I remember that from 1980 to 1983 the big question was "Was Darth Vader lying to Luke?" There were good arguments being made on both sides: by undermining Luke's faith in those who had trained and guided him, Vader could be significantly weakening a valuable Rebel asset, and possibly turning him to the dark side. Just before Return of the Jedi came out, I was in a department store and they were selling RotJ bedsheets festooned with a black-clad Luke Skywalker, and the buzz was that Luke would be a bad guy in the last movie.

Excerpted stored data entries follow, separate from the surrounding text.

-- ==== Sys2Proof/Machine/Standby.lean ====
section
/-! DEFINITION. Standby entry (R171, R172), which STANDBY and the carrying of a STANDBY proposal share. -/

namespace Sys2Proof.Machine

/-- An output in WAITING, RUNNING or STOPPING goes to BOUND at standby entry; the first two get the resume mark
(R171, step 3). -/
def standbyRest (s : State) (o : Output) : State :=
  let r := s.sq o
  setOutState (s.setSq o { r.toRest with resumeMark := r.resumeMark || r.state != .stopping }) o .bound

/-- One output at standby entry, settled whole (R171). When it leaves RUNNING the waiting members of its group are
examined again (R30). -/
def standbyOutput (s : State) (o : Output) : State :=
  let s := queueStandby s o
  let s := endBurst s o .standby
  match (s.sq o).state with
  | .idle => s
  | .bound => s
  | .waiting => standbyRest s o
  | .stopping => standbyRest s o
  | .running => examine (standbyRest s o) []

/-- The selection kept for wake (R172, step 1). -/
def standbySelection (s : State) : Selection :=
  match s.tbu.state.switch with
  | some sw => sw.target
  | none =>
    match s.tbu.state.current with
    | some cur => cur
    | none =>
      match s.tbu.lock with
      | some l => l
      | none => initSelection s.straps.initsel

/-- The Timebase Unit's part of standby entry (R172). A lock in progress stores no context, whatever its instant (log entry
29). -/
def tbuStandby (s : State) : State :=
  let ended := s.tbu.state.switch
  let s := s.setTbu { s.tbu with state := .standby (standbySelection s), xoCheck := none }
  endNotice (settleClocks s) ended .abortedStandby

/-- Standby entry: each output in the order of their numbers, then the Timebase Unit (R171, R172). -/
def enterStandby (s : State) : State := tbuStandby (allOutputs.foldl standbyOutput s)

end Sys2Proof.Machine
end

Then Lucas went ahead and confirmed that Vader was Luke's father right after Luke fought a bunch of muppets with a lightsaber set to "stun".

CS said...

But haven't you heard? Cedric isn't really dead! He was recruited by Voldemort to lure Harry to him after the Triwizard tournament, and is now helping to plot the overthrow of Hogwarts. And Dolores Umbridge had an affair with Dumbledore and then tried to blackmail him, which is why he had to disappear. But then Voldemort gets "saved" in the final book, declares his allegiance to the good side, and is raptured up.